In my ear, he said, “Now…half an hour from now, you don’t feel like you’ve got a buzz on, come back. I’ll hook you up.” He hugged me then, a warm embrace, and I hadn’t fully expected it. Yes, Brad and I were close, and it wasn’t the first time he’d hugged me, but I wasn’t quite sure where it was coming from. “In the meantime, though…” He grabbed one of the clear plastic cups he’d bought for the occasion. He put a handful of ice inside and poured water in it. Then he handed it to me. “Nurse this.”

I grinned at him. “Thanks, Brad.” I had a mission, though, and that was to make sure Ethan’s cheating ass was behaving itself. I couldn’t trust him anymore. “See you in a while.”

I made my way through the bodies toward the couch. Sure enough, Blondie was closer to Ethan, her hand on his thigh. Damn it. That was my man. I was tired of girls staking their claim when he was not available, and I was tired of him taking them all up on their offers.

So I walked straight over to him and sat on the other side of him. “Hey, babe. Glad you could join us.”

Us? That was a great way to piss me off. But he just grabbed me around the back of my neck and pulled me into an erotic kiss. Jesus. It felt like he was going to f*ck me right there on the couch.

Typical Ethan. But I didn’t stop him because it was sending a message to the little skank trying to steal my man.

His tongue didn’t stop. He thrust inside me with aggression more than once until I felt a little spark, but then he stopped. “How you feelin’, babe?”

I tried not to look sad. “All right.”

The girl leaned over Ethan, placing her hand on my thigh instead of Ethan’s. Well, maybe she was just a handsy individual. I took a gulp of my water. Ethan said, “Kandy really likes the band.”

The girl named Kandy purred. “Oh, I really loved you. You are so sexy onstage.”

Was she talking to me? I took another gulp of water, feeling nervous again. What the hell was Ethan up to? I managed to squeak out, “Thanks.”

And that’s when it hit me. My vision started to get black and fuzzy around the edges and things started to feel…not quite real. My grip on what was going on was loosening. I blinked a couple of times and took another sip. “You okay?” Ethan asked.

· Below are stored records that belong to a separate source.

-- ==== Sys2Proof/Certificates/Slice0/Obligations.lean ====
section
/-! DEFINITION. The statements for the provers, from the numbered rules of spec/. A statement named 'stated' in
OBLIGATIONS.json formalises the rules it cites whole; a 'derived' one rests on an inference the spec marks as its own or on a
convention of this model, which its docstring names. The configuration is a field of the state (assumption log 1), so every
statement holds for every value of the open parameters that its hypotheses allow. The constants of R5 are in the configuration
too: a statement that names one of R5's values has the premise `constants = Constants.source`, every other holds for every
value of them (assumption log 13). -/

open Sys2Proof Sys2Proof.Machine

/-! ## Encoding -/

/-- Decoding an encoded command gives it back, with every operand at every value (30_encoding.md sections 1 to 4). -/
def Obligations.DecodeOfEncode : Prop := ∀ i : Instr, decode (encode i) = .ok i

/-- A word the decoder accepts is the encoding of what it reads: no command has two words (30_encoding.md sections 1 to 4). -/
def Obligations.EncodeOfDecode : Prop := ∀ (w : CmdWord) (i : Instr), decode w = .ok i → encode i = w

/-- R87: exactly the listed words are reserved. -/
def Obligations.DecodeRejectsReservedWords : Prop :=
  ∀ w : CmdWord,
    (∃ r, decode w = .error r) ↔
      (w.extractLsb' 32 2 ≠ 0
        ∨ 6 ≤ (w.extractLsb' 36 4).toNat
        ∨ ((w.extractLsb' 36 4 = 0 ∨ w.extractLsb' 36 4 = 2 ∨ w.extractLsb' 36 4 = 3 ∨ w.extractLsb' 36 4 = 5)
            ∧ (w.extractLsb' 34 2 ≠ 0 ∨ w.extractLsb' 16 16 ≠ 0 ∨ w.extractLsb' 0 16 ≠ 0))
        ∨ (w.extractLsb' 36 4 = 4 ∧ (w.extractLsb' 16 16 ≠ 0 ∨ w.extractLsb' 0 16 ≠ 0)))

/-- R82 with R83: a word selects the row exactly when `w & mask = match`, and the operands are its fields. -/
def Obligations.WordSelectsItsRow : Prop :=
  ∀ w : CmdWord,
    (w &&& 0xFFFFFFFFFF = 0x0000000000 ↔ decode w = .ok .nop)
      ∧ (w &&& 0xF300000000 = 0x1000000000 ↔
          decode w = .ok (.meas (idxOfBits (w.extractLsb' 34 2)) (w.extractLsb' 16 16) (w.extractLsb' 0 16)))
      ∧ (w &&& 0xFFFFFFFFFF = 0x2000000000 ↔ decode w = .ok .cycle)
      ∧ (w &&& 0xFFFFFFFFFF = 0x3000000000 ↔ decode w = .ok .tick)
      ∧ (w &&& 0xF3FFFFFFFF = 0x4000000000 ↔
          decode w = .ok (.trig (VoiceId.ofIdx (idxOfBits (w.extractLsb' 34 2)))))
      ∧ (w &&& 0xFFFFFFFFFF = 0x5000000000 ↔ decode w = .ok .noise)

/-- A word of each command written out from R80 to R82, bit by bit, decodes to that command. -/
def Obligations.WrittenWordsDecode : Prop :=
  decode 0b0000_00_00_0000000000000000_0000000000000000 = .ok .nop
    ∧ decode 0b0001_10_00_0000010000000000_0000010000010000 = .ok (.meas 2 1024 1040)
    ∧ decode 0b0010_00_00_0000000000000000_0000000000000000 = .ok .cycle
    ∧ decode 0b0011_00_00_0000000000000000_0000000000000000 = .ok .tick
    ∧ decode 0b0100_01_00_0000000000000000_0000000000000000 = .ok (.trig .snare)
    ∧ decode 0b0101_00_00_0000000000000000_0000000000000000 = .ok .noise

/-! ## The step -/

/-- A presented word that decodes is run by `exec` on the state it was taken from; the stream moves on by one input, which is
all a step adds around a command (no program counter: 10_state.md R26). The stream is the model's own field (assumption log 4). -/
def Obligations.StepRunsDecodedCommand : Prop :=
  ∀ (s : State) (w : CmdWord) (rest : List PortInput) (i : Instr),
    s.cfg.ok = true → s.inputs = { rst := false, cmdValid := true, cmd := w } :: rest → decode w = .ok i →
      step s = exec i { s with inputs := rest }

/-- What R88 says of an illegal word (30_encoding.md section 4): it sets `err_illegal` and changes nothing else; the response is
all zero and the block goes on. That the stream moves on by this input is the model's own field's convention (assumption log
4). -/
def Obligations.IllegalWordSetsFlagOnly : Prop :=
  ∀ (s : State) (w : CmdWord) (rest : List PortInput) (r : Reserved),
    s.cfg.ok = true → s.inputs = { rst := false, cmdValid := true, cmd := w } :: rest → decode w = .error r →
      step s = .next { s with
        inputs := rest
        errIllegal := true
        resp := { wake := false, nbit := false, evTrig := none, evRecover := false } }

/-- R48's table: after reset the state is exactly that, whatever command is presented in the same step (70_reset_and_hazards.md
R220). The response is R13's default; that the rest of the stream is kept is the model's own field's convention (assumption log
4). -/
def Obligations.ResetGivesTableValues : Prop :=
  ∀ (s : State) (valid : Bool) (w : CmdWord) (rest : List PortInput),
    s.cfg.ok = true → s.cfg.constants = Constants.source →
    s.inputs = { rst := true, cmdValid := valid, cmd := w } :: rest →
      ∃ t, step s = .next t ∧ t.errIllegal = false ∧ t.errStale = false ∧ t.cfg = s.cfg ∧ t.inputs = rest
        ∧ (∀ i, (t.pad i).baseline = 0 ∧ (t.pad i).measured = 0 ∧ (t.pad i).measValid = false
            ∧ (t.pad i).delta = 0 ∧ (t.pad i).backup = 0 ∧ (t.pad i).pressed = false
            ∧ (t.pad i).pressedPrev = false)
        ∧ t.mode = .seed ∧ t.calRounds = 0 ∧ t.snd = false ∧ t.threshold = 100
        ∧ t.activeKey = none ∧ t.activeKeyPrev = none ∧ t.timeoutCounter = 0 ∧ t.quietCounter = 0
        ∧ t.sel = none
        ∧ (∀ v, (t.voice v).phase = 0 ∧ (t.voice v).period = 0 ∧ (t.voice v).divider = 0)
        ∧ t.lfsr1 = 1 ∧ t.lfsr2 = 1 ∧ t.pulseCounter = s.cfg.pulsesRelaxed
        ∧ t.resp = { wake := false, nbit := false, evTrig := none, evRecover := false }

/-- A clock edge at which neither reset nor a command is presented, or the stream is at its end, changes no state element;
the response ports read 0 (20_memory.md section 3). That such an edge is a step at all is the model's choice (assumption log
4). -/
def Obligations.IdleEdgeHoldsState : Prop :=
  ∀ (s : State) (w : CmdWord) (rest : List PortInput), s.cfg.ok = true →
    (s.inputs = [] → step s =
        .next { s with resp := { wake := false, nbit := false, evTrig := none, evRecover := false } })
      ∧ (s.inputs = { rst := false, cmdValid := false, cmd := w } :: rest → step s =
        .next { s with
          inputs := rest
          resp := { wake := false, nbit := false, evTrig := none, evRecover := false } })

/-- R7's constraints (00_scope.md section 3): with the source's constants the check is exactly these, and a configuration that
fails it is refused. (`VOICE_OF_PAD` is total with values in 0 to 3, and `BASS_PERIOD_END` and `HIHAT_TICKS` are at most 65535,
by type.) That it is the step that refuses is assumption log 6; with other constants the check also refuses what the types
cannot hold, which is the model's choice (assumption log 13). -/
def Obligations.ConfigCheckIsTheRule : Prop :=
  (∀ c : Config, c.constants = Constants.source → (c.ok = true ↔
    (1 ≤ 3 * c.sampleRate ∧ 3 * c.sampleRate ≤ 2 ^ 32 - 1)
      ∧ 1 ≤ c.pulsesActive.toNat ∧ 1 ≤ c.pulsesRelaxed.toNat
      ∧ (1 ≤ c.bassPeriodStart.toNat ∧ c.bassPeriodStart.toNat ≤ c.bassPeriodEnd.toNat)
      ∧ 1 ≤ c.bassGlissTicks.toNat ∧ c.bassGlissTicks.toNat + c.bassEchoTicks.toNat ≤ 65535
      ∧ (bassPeriodAt c 0 = c.bassPeriodStart
        ∧ (∀ t u, t ≤ u → (bassPeriodAt c t).toNat ≤ (bassPeriodAt c u).toNat)
        ∧ (∀ t, c.bassGlissTicks.toNat ≤ t → bassPeriodAt c t = c.bassPeriodEnd))
      ∧ 1 ≤ c.snareResPeriod.toNat ∧ c.snareP2Ticks.toNat < c.snareP1Ticks.toNat
      ∧ c.snareP1Ticks.toNat + c.snareP2Ticks.toNat ≤ 65535 ∧ 1 ≤ c.buzzPeriod.toNat))
    ∧ ∀ s : State, s.cfg.ok = false → step s = .refused .configRejected

/-- R162: the default sweep is the linear ramp with floor division, without any loss in 16 bits, and meets R7. -/
def Obligations.DefaultSweepIsLinear : Prop :=
  ∀ c : Config, c.bassPeriodTable = none → 1 ≤ c.bassPeriodStart.toNat →
    c.bassPeriodStart.toNat ≤ c.bassPeriodEnd.toNat → 1 ≤ c.bassGlissTicks.toNat →
      (∀ t, t < c.bassGlissTicks.toNat →
        (bassPeriodAt c t).toNat
          = c.bassPeriodStart.toNat
            + (t * (c.bassPeriodEnd.toNat - c.bassPeriodStart.toNat)) / c.bassGlissTicks.toNat)
        ∧ (∀ t, c.bassGlissTicks.toNat ≤ t → bassPeriodAt c t = c.bassPeriodEnd)
        ∧ bassPeriodAt c 0 = c.bassPeriodStart
        ∧ ∀ t u, t ≤ u → (bassPeriodAt c t).toNat ≤ (bassPeriodAt c u).toNat

/-- Under a configuration that meets R7 every step answers a next state: "there is no fatal/abort path in the core"
(60_exceptions.md section 1). -/
def Obligations.StepAlwaysCompletes : Prop := ∀ s : State, s.cfg.ok = true → ∃ t, step s = .next t

/-- R70's constant configuration: no step changes it. -/
def Obligations.ConfigurationIsConstant : Prop := ∀ s t : State, step s = .next t → t.cfg = s.cfg

/-! ## NOP, MEAS, NOISE, TRIG -/

/-- R185: `NOP`, the all-zero word, changes no state; the response is all zero. -/
def Obligations.NopChangesNothing : Prop :=
  decode 0x0000000000 = .ok .nop
    ∧ ∀ s : State, exec .nop s =
      .next { s with resp := { wake := false, nbit := false, evTrig := none, evRecover := false } }

/-- R100: `MEAS` writes the floor of half the 17-bit sum and the freshness flag of its pad, and nothing else. -/
def Obligations.MeasWritesHalfTheSum : Prop :=
  ∀ (s : State) (p : PadIdx) (a b : U16),
    ∃ t, exec (.meas p a b) s = .next t
      ∧ (t.pad p).measured.toNat = (a.toNat + b.toNat) / 2 ∧ (t.pad p).measValid = true
      ∧ SamePadButReading (s.pad p) (t.pad p) ∧ (∀ q, q ≠ p → t.pad q = s.pad q)
      ∧ SameEnv s t ∧ SameKeyState s t ∧ SameVoiceState s t ∧ t.pulseCounter = s.pulseCounter ∧ SameErrors s t
      ∧ t.resp = { wake := false, nbit := false, evTrig := none, evRecover := false }

/-- R183 with R180: `NOISE` returns the new bit 0 of the first register, shifts both registers by one towards the more
significant end with the exclusive or of the tapped bits entering at bit 0, and writes nothing else. -/
def Obligations.NoiseShiftsBothRegisters : Prop :=
  ∀ s : State, s.cfg.constants = Constants.source →
    ∃ t, exec .noise s = .next t
      ∧ (let fb1 := s.lfsr1[15] ^^ s.lfsr1[14] ^^ s.lfsr1[12] ^^ s.lfsr1[4]
         let fb2 := s.lfsr2[14] ^^ s.lfsr2[13]
         (∀ k, k < 15 → t.lfsr1.getLsbD (k + 1) = s.lfsr1.getLsbD k) ∧ t.lfsr1.getLsbD 0 = fb1
          ∧ (∀ k, k < 14 → t.lfsr2.getLsbD (k + 1) = s.lfsr2.getLsbD k) ∧ t.lfsr2.getLsbD 0 = fb2
          ∧ t.resp = { wake := false, nbit := fb1, evTrig := none, evRecover := false })
      ∧ t.pads = s.pads ∧ SameEnv s t ∧ SameKeyState s t ∧ SameErrors s t
      ∧ t.sel = s.sel ∧ t.voices = s.voices ∧ t.snd = s.snd ∧ t.pulseCounter = s.pulseCounter

/-- R150 to R155: `TRIG v` restarts voice `v` and selects it; no other voice, `snd`, noise register, pad or key state moves. -/
def Obligations.TrigRestartsAndSelects : Prop :=
  ∀ (s : State) (v : VoiceId),
    ∃ t, exec (.trig v) s = .next t
      ∧ t.sel = some v
      ∧ (t.voice v).phase = 0 ∧ (t.voice v).divider = 0
      ∧ (v = .bass → (t.voice v).period = 0) ∧ (v = .snare → (t.voice v).period = s.cfg.snareResPeriod)
      ∧ (v = .buzz → (t.voice v).period = s.cfg.buzzPeriod) ∧ (v = .hihat → (t.voice v).period = 0)
      ∧ (∀ u, u ≠ v → t.voice u = s.voice u)
      ∧ t.snd = s.snd ∧ SameNoise s t ∧ t.pads = s.pads ∧ SameEnv s t ∧ SameKeyState s t ∧ SameErrors s t
      ∧ t.pulseCounter = s.pulseCounter
      ∧ t.resp = { wake := false, nbit := false, evTrig := some v, evRecover := false }

/-! ## TICK -/

/-- R157, and the frame of every `TICK`: the pulse counter counts down modulo 2^16 and at 0 reloads and wakes; pads, key state,
selector, error flags and the other responses stay. -/
def Obligations.TickCountsPulse : Prop :=
  ∀ s : State,
    ∃ t, exec .tick s = .next t
      ∧ (let n := ((s.pulseCounter.toNat : Int) - 1) % 65536
         if n = 0 then
          t.resp.wake = true
            ∧ t.pulseCounter = (if s.quietCounter = 0 then s.cfg.pulsesRelaxed else s.cfg.pulsesActive)
         else t.resp.wake = false ∧ (t.pulseCounter.toNat : Int) = n)
      ∧ t.resp.nbit = false ∧ t.resp.evTrig = none ∧ t.resp.evRecover = false
      ∧ t.pads = s.pads ∧ SameEnv s t ∧ SameKeyState s t ∧ SameErrors s t ∧ t.sel = s.sel

/-- R158: the bass tick. -/
def Obligations.TickAdvancesBass : Prop :=
  ∀ s : State, s.sel = some .bass →
    ∃ t, exec .tick s = .next t
      ∧ (let v := s.voice .bass
         let next1 := lfsr1Next s.cfg.constants.lfsr1Taps s.lfsr1
         let next2 := lfsr2Next s.cfg.constants.lfsr2Taps s.lfsr2
         let per := bassPeriodAt s.cfg v.phase.toNat
         let comesRound := decide (per.toNat ≤ (v.divider + 1).toNat)
         if s.cfg.bassGlissTicks.toNat + s.cfg.bassEchoTicks.toNat ≤ v.phase.toNat then SameVoiceState s t
         else
          t.voice .bass = { phase := v.phase + 1, period := per, divider := if comesRound then 0 else v.divider + 1 }
            ∧ (if v.phase = 0 then
                t.lfsr1 = next1 ∧ t.lfsr2 = next2
                  ∧ t.snd = (s.snd ^^ next1.getLsbD 0 ^^ comesRound)
              else SameNoise s t ∧ t.snd = (s.snd ^^ comesRound)))

/-- R159: the snare tick. -/
def Obligations.TickAdvancesSnare : Prop :=
  ∀ s : State, s.sel = some .snare →
    ∃ t, exec .tick s = .next t
      ∧ (let v := s.voice .snare
         let next1 := lfsr1Next s.cfg.constants.lfsr1Taps s.lfsr1
         let next2 := lfsr2Next s.cfg.constants.lfsr2Taps s.lfsr2
         let comesRound := decide (v.period.toNat ≤ (v.divider + 1).toNat)
         if s.cfg.snareP1Ticks.toNat + s.cfg.snareP2Ticks.toNat ≤ v.phase.toNat then SameVoiceState s t
         else
          t.lfsr1 = next1 ∧ t.lfsr2 = next2
            ∧ (t.voice .snare).phase = v.phase + 1 ∧ (t.voice .snare).period = v.period
            ∧ (if v.phase.toNat < s.cfg.snareP1Ticks.toNat then
                (t.voice .snare).divider = (if comesRound then 0 else v.divider + 1)
                  ∧ t.snd = (s.snd ^^ next1.getLsbD 0 ^^ comesRound)
              else
                (t.voice .snare).divider = v.divider ∧ t.snd = (s.snd ^^ next1.getLsbD 0)))

/-- R160: the buzz tick, which has no end and uses no noise. -/
def Obligations.TickAdvancesBuzz : Prop :=
  ∀ s : State, s.sel = some .buzz →
    ∃ t, exec .tick s = .next t ∧ SameNoise s t
      ∧ (let v := s.voice .buzz
         let comesRound := decide (v.period.toNat ≤ (v.divider + 1).toNat)
         (t.voice .buzz).phase = v.phase ∧ (t.voice .buzz).period = v.period
          ∧ (t.voice .buzz).divider = (if comesRound then 0 else v.divider + 1)
          ∧ t.snd = (s.snd ^^ comesRound))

“Um…maybe.” Whoa. If this is what alcohol did, I’d have to avoid it or drink less. But I’d drunk it before, just not a couple of straight shots. This was hitting me harder and faster. Kandy snaked her hand around behind Ethan’s shoulder and started playing with my hair. Okay…that was overly friendly. She was starting to creep me out a little, but nothing seemed real.

I looked over at the poster-sized print of the Eiffel Tower I’d bought last fall to decorate in our Spartan living room. I kept staring at it as time seemed to slow to a crawl. It appeared to hover a foot away from the wall. And then my eyes were glued to it, fascinated. How was that happening? It was just hovering there, as though magnetically propelled away from the wall. And that was the last thing I remembered.

But sitting there on the edge of my bed, Brad’s arms around me, the tears continuing to fall, more came to me. Ethan and the blonde named Kandy helping me walk across the living room. Then lying on the bed clueless. Then drifting off because it was the easiest way to cope with the perceptual overload.